Your husband's opioid addiction is likely interfering with his treatments, so the "average" person's experience will have little to nothing to do with his experience. You need customized, personal advice for his unique situation. I hope hospice can provide you with the consultation you seek or, at the very least, direct you to someone who can. Do you have a pain management organization available in your state? I'm going to see one here in a couple of hours.

Be sure to take good care of yourself during this difficult time. I know you're a religious person. Attending church and interacting with the congregation can provide a lot of solace and reassurance. I'll keep you both in my prayers.

Thank you so much for your comforting words. Being a caretaker is very stressful. I now have bells palsy which started yesterday. My left eye won't shut and the right side of my bottom lip is drooping. I have had it before and I recognized the signs. I went to the doctors today and she gave me prednisone. I am just waiting for them to call when they are ready. She also gave me more xanax, thank God. I only take a half of one to help me sleep. Bells palsy is caused by stress among other things. The hospice nurse did come today and explained to Joe what they will be doing. Of course, he lied about some things and I corrected him and he told me to shut up. She asked him why he had no oxycodone left. I told her that I only gave him his 4 a day according to the directions. He looked at her and said that he snuck them when I wasn't around. She said that they would be filling his pills in a pill holder and they would be monitoring them. She said you have to take them as described so we know if they are working for you, If not,we will give you something stronger. I thought to myself that was the wrong thing to say. I can just hear him tellng them that they aren't working and he needs stronger pills. When the nurse and I walked into the kitchen, I told her he was an addict. I don't want him to suffer from pain, but I don't want him abusing them either. If there comes a time when he is really in bad pain, there may be no meds that will help because he has built up such a tolerance. Well, it is in God's hands. I pray for the strength and patience I need to deal with him.

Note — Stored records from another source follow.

-- ==== Sys2Proof/Machine/Slices.lean ====
section
/-!
DEFINITION. The home slices (11 R296 to R310): residency, sectors, the reserve, refusals, fills, the write-back buffer, snoops of the host
(20 R496), errors, and the accesses of every agent at the home of a line.
-/

namespace Sys2Proof.Machine

/-! ## Agents -/

/-- The number of a cluster data cache as the agent of a request. -/
def whoCdc (cl : Nat) : Nat := cl

/-- The number of an operation of a copy engine or a collective engine as the agent of a request. -/
def whoOp (id : Nat) : Nat := 2 ^ 20 + id

/-- The number of a slot as the agent of its window accesses, which bypass the cluster data cache (R337). -/
def whoWin (n : Nat) : Nat := 2 ^ 17 + n

/-- The number of a slot as the agent of an `l2zero`, which is ordered with the write-backs of its cluster (R321, R424). -/
def whoZero (n : Nat) : Nat := 2 ^ 17 + 2 ^ 16 + n

/-- The number of a slot as the agent of an atomic. -/
def whoSlot (n : Nat) : Nat := 2 ^ 18 + n

/-- The number of a slot as the agent of the walks of its `l2pf`s (R320, R330). -/
def whoFetch (n : Nat) : Nat := 2 ^ 18 + 2 ^ 16 + n

/-- The number of the queue manager, the error records and the encoders as the agent of a request. -/
def whoPlane : Nat := 2 ^ 19

/-- The number of the host as the agent of a request (R496). -/
def whoHost : Nat := 2 ^ 19 + 1

/-- The number of the walkers as the agent of a request (R328). -/
def whoWalk : Nat := 2 ^ 19 + 2

/-- The frame encoder of a die, as an agent. -/
def whoEnc (die : Nat) : Nat := 2 ^ 19 + 16 + die

/-- The slot of an agent number that stands for one in a request to the walkers: itself, a snapshot of it, or its `l2pf`s. -/
def slotOfWho (who : Nat) : Option Nat :=
  if who < 2 ^ 16 then some who else if whoSlot 0 ≤ who ∧ who < whoPlane then some ((who - whoSlot 0) % 2 ^ 16) else none

/-- The agent among whose writes a request is ordered: the `l2zero`s of a slot stand with the write-backs of its cluster. -/
def orderAgent (who : Nat) : Nat := if whoZero 0 ≤ who ∧ who < whoSlot 0 then whoCdc (clusterOf (who - whoZero 0)) else who

/-! ## Module memory -/

/-- Enabled LPDDR-6 channels (R26). -/
def nchan (s : State) : Nat := s.chen.toList.foldl (fun n c => n + (List.range 12).countP c.getLsbD) 0

/-- Module memory: offsets below NCHAN × 16 GiB (R31). -/
def memLimit (s : State) : Nat := nchan s * Config.channelBytes

/-- A domain physical address of the module's own memory (R328). -/
def ownMemory (s : State) (pa : Nat) : Bool := pa / 2 ^ 42 == s.module.toNat && decide (pa % 2 ^ 42 < memLimit s)

/-- The enabled slices in ascending number (R297). -/
def enabledSlices (s : State) : List Nat :=
  (List.range 2048).filter fun n => (s.slcen[n / 128]?.getD 0).getLsbD (n % 128)

/-- The home slice of a line address (R297). -/
def homeSlice (s : State) (la : Nat) : Nat :=
  let h := la * 0x9E3779B97F4A7C15 % 2 ^ 64 / 2 ^ 32
  if s.slcen = Vector.replicate 16 (BitVec.allOnes 128) then h * 2048 / 2 ^ 32
  else
    let e := enabledSlices s
    e.getD (h * e.length / 2 ^ 32) 0

/-- Slice `n`. -/
def slice (s : State) (n : Nat) : Slice := tget Slice.init s.slices n

/-- Replaces slice `n`. -/
def setSlice (s : State) (n : Nat) (c : Slice) : State := { s with slices := tset s.slices n c }

/-- The image of a line: its 512 bytes as its home slice gives them. -/
def lineImage (s : State) (la : Nat) : List Byte := s.read (512 * la) 512

/-- An image after bytes have been written to it, by offset. -/
def applied (img : List Byte) (data : List (Nat × Byte)) : List Byte := data.foldl (fun l p => l.set p.1 p.2) img

/-- Changes the image of a line by bytes at offsets; the monitors of its sectors see it (R165). -/
def imageWrite (s : State) (la : Nat) (data : List (Nat × Byte)) : State := data.foldl (fun s p => s.write (512 * la + p.1) [p.2]) s

/-- The line holds an uncorrectable error (R310). -/
def lineBad (s : State) (la : Nat) : Bool := s.lostIn (512 * la) 512

/-- The line no longer holds an error. -/
def lineMended (s : State) (la : Nat) : State := { s with lost := s.lost.filter fun w => w / 64 != la }

/-! ## Keys of lines (R332, R333) -/

/-- The keys of a KEYID; KEYID 0 is plain text (R332). -/
def keyMaterial (s : State) (k : Nat) : Option (BitVec 512) := if k = 0 then none else some (tget KeyEntry.init s.keys k).keys

/-- The keys under which LPDDR-6 holds a line (R333). -/
def lineKeyOf (s : State) (la : Nat) : Option (BitVec 512) := (s.lineKey.find? fun p => p.1 == la).map (·.2)

/-- LPDDR-6 holds a line under the keys of a KEYID. -/
def heldUnder (s : State) (la k : Nat) : State :=
  { s with lineKey := match keyMaterial s k with
      | some x => tset s.lineKey la x
      | none => tdel s.lineKey la }

/-- A request with KEYID `k` brings the line into the L2: where LPDDR-6 holds it under other keys, the bytes read are
the decryption under the new ones (R22, R333). -/
def bringLine (s : State) (la k : Nat) : State :=
  if (s.live.find? fun p => p.1 == la).isSome then s
  else
    let old := lineKeyOf s la
    let new := keyMaterial s k
    let s := { s with live := tset s.live la k }
    if old = new then s
    else heldUnder { s with mem := s.mem.puts (la * 512) (xtsReread old new (s.module.toNat * 2 ^ 33 + la) (lineImage s la)) } la k

/-! ## Sectors (R303, R304) -/

/-- Frees `n` sectors: the reserve first, up to 16. -/
def Slice.free (c : Slice) (n : Nat) : Slice :=
  let r := min n (16 - c.reserve)
  { c with reserve := c.reserve + r, freeSec := c.freeSec + (n - r) }

/-- The set of a line (R297). -/
def lineSet (la : Nat) : Nat := (la % 256) ^^^ (la / 256 % 256)

/-- The resident line. -/
def Slice.find (c : Slice) (la : Nat) : Option L2Line := c.lines.find? fun l => l.la == la

/-- Removes a resident line and frees its sectors. -/
def Slice.drop (c : Slice) (l : L2Line) : Slice :=
  Slice.free { c with lines := c.lines.filter fun x => x.la != l.la } (nsecOf l.hdr)

/-- Puts a line at the front of the use order. -/
def Slice.use (c : Slice) (l : L2Line) : Slice := { c with lines := l :: c.lines.filter fun x => x.la != l.la }

/-- Moves a dirty line into the write-back buffer, decoded into 512 bytes (R304); an error on the way leaves nothing to be written
(R310). -/
def Slice.move (c : Slice) (bad : Nat → Bool) (l : L2Line) : Slice :=
  if bad l.la then c.drop l else { c.drop l with wbuf := c.wbuf ++ [⟨l.la, l.key, lineDecode l.hdr l.data, l.low⟩] }

/-- The least recently used victim for a line, clean or dirty (R304). -/
def Slice.victim (c : Slice) (la : Nat) (dirty : Bool) : Option L2Line :=
  (c.lines.filter fun l => l.la != la && l.dirty == dirty && decide (0 < nsecOf l.hdr)).getLast?

/-- The loop of R304; the lines that leave the slice are collected. -/
def evictFor (bad : Nat → Bool) (la need : Nat) : Nat → Slice → List L2Line → Slice × List L2Line
  | 0, c, out => (c, out)
  | fuel + 1, c, out =>
    if need ≤ c.freeSec then (c, out)
    else
      match c.victim la false with
      | some v => evictFor bad la need fuel { c.drop v with expevict := c.expevict + 1 } (v :: out)
      | none =>
        match c.victim la true with
        | some v =>
          if c.wbuf.length < 16 then evictFor bad la need fuel { c.move bad v with expevict := c.expevict + 1 } (v :: out) else (c, out)
        | none => (c, out)

/-- Obtains `need` sectors for a line (R304): `top` says that the request heads the refusal queue and may use the reserve. -/
def obtain' (c : Slice) (bad : Nat → Bool) (la need : Nat) (top : Bool) : Slice × List L2Line × Bool :=
  let r := evictFor bad la need 40 c []
  if need ≤ r.1.freeSec then ({ r.1 with freeSec := r.1.freeSec - need }, r.2, true)
  else if top && decide (need ≤ r.1.reserve + r.1.freeSec) then
    ({ r.1 with freeSec := 0, reserve := r.1.reserve - (need - r.1.freeSec), rsvuse := r.1.rsvuse + 1 }, r.2, true)
  else (r.1, r.2, false)

/-- Frees a way of the set of a line that is not resident (R297, R307): `false` where a dirty victim finds no room in the buffer. -/
def wayFor (c : Slice) (bad : Nat → Bool) (la : Nat) : Slice × List L2Line × Bool :=
  let set := c.lines.filter fun l => lineSet l.la == lineSet la
  if set.length < 16 then (c, [], true)
  else
    match set.getLast? with
    | none => (c, [], true)
    | some v =>
      if !v.dirty then (c.drop v, [v], true)
      else if c.wbuf.length < 16 then (c.move bad v, [v], true)
      else (c, [], false)

/-- A line that becomes ZERO is counted (Table 11.5). -/
def Slice.count (c : Slice) (h : BitVec 32) : Slice := if zeroOf h then { c with zlines := c.zlines + 1 } else c

/-- A resident line with an image: its header and the bytes of its sectors are those of the image (R301, R302). -/
def lineOf (la key : Nat) (dirty : Bool) (img low : List Byte) : L2Line := ⟨la, key, dirty, lineHeader img, lineStream img, low⟩

/-- Allocates a line that is not resident, clean or dirty, with an image (R307). -/
def Slice.alloc (c : Slice) (bad : Nat → Bool) (l : L2Line) (top : Bool) : Slice × List L2Line × Bool :=
  match wayFor c bad l.la with
  | (c, out, false) => (c, out, false)
  | (c, out, true) =>
    match obtain' c bad l.la (nsecOf l.hdr) top with
    | (c, o2, true) => ((c.use l).count l.hdr, out ++ o2, true)
    | (c, o2, false) => (c, out ++ o2, false)

/-- A write to a resident line `l`, which becomes `l'` (R304): whether it obtained its sectors. -/
def Slice.rewrite (c : Slice) (bad : Nat → Bool) (l l' : L2Line) (top : Bool) : Slice × List L2Line × Bool :=
  let o := nsecOf l.hdr
  let n := nsecOf l'.hdr
  if n ≤ o then (((c.use l').free (o - n)).count l'.hdr, [], true)
  else
    match obtain' c bad l.la (n - o) top with
    | (c, out, true) => (({ c with expand := c.expand + 1 }.use l').count l'.hdr, out, true)
    | (c, out, false) => (c, out, false)

/-! ## Lines that leave, and errors (R310) -/

/-- An error entry is owed to the context whose KEYID a line carries (R310); KEYID 0 names none. -/
def owe (s : State) (type key la : Nat) : State :=
  if key = 0 then s
  else { s with owed := s.owed ++ [⟨(tget KeyEntry.init s.keys key).owner, type, 0, s.tb, wordN (s.module.toNat * 2 ^ 42 + 512 * la), 0, 0, false⟩] }

/-- A dirty line is lost: its bytes are those that LPDDR-6 holds, and the loss is recorded (R310). -/
def lineLost (s : State) (type key la : Nat) (low : List Byte) : State :=
  owe (lineMended { s with mem := s.mem.puts (512 * la) low } la) type key la

/-- A line is no longer live once it stands neither in the slice nor in its write-back buffer. -/
def notHeld (s : State) (n la : Nat) : State :=
  if ((slice s n).find la).isSome || (slice s n).wbuf.any (·.la == la) then s else { s with live := tdel s.live la }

Thank you so much for your post. I’m truly sorry for what your husband and you are going through. My prayers are for your family. I can understand why he stopped. I don’t know what your state laws are or what your beliefs are, but, the only thing that has helped me with nausea and lack of interest in food and drink is medical cannabis in the form of gummies or drops. I can’t smoke pot because it makes me cough so bad. I haven’t been a person to use cannabis but the cancer center I went to plus other people suggested it. I don’t believe I would be alive today without it.
The medicine in the immunotherapy is a combination of the “medicine” they tell you about plus one of three others. Both are “chemo”. I know Hollis Cancer center in Lakeland,FL, don’t tell you this. The main medicine of immunotherapy is also chemo which they never told me. You can find this info by researching on this site.
I had 12 chemo treatments and 30-33 radiation treatments and if I knew then what I know now (which I asked over and over), I wouldn’t go through any treatment.
I hope you check out or even research on the cannabis; THC 10 mg is what helps me with the nausea and not able to eat. The CBD helps with pain. It will depend on your husband on the amount he would need and how often.
Hospice wouldn’t help me because I didn’t have a DNR.
God bless, Frandy
PS…
Please try him on the THC smoke, gummies or drops; you have nothing to lose. I was on 3 different anti-nausea meds that didn’t help. Shouldn’t Hospice be giving him anti-nausea medication through an IV or will they do that?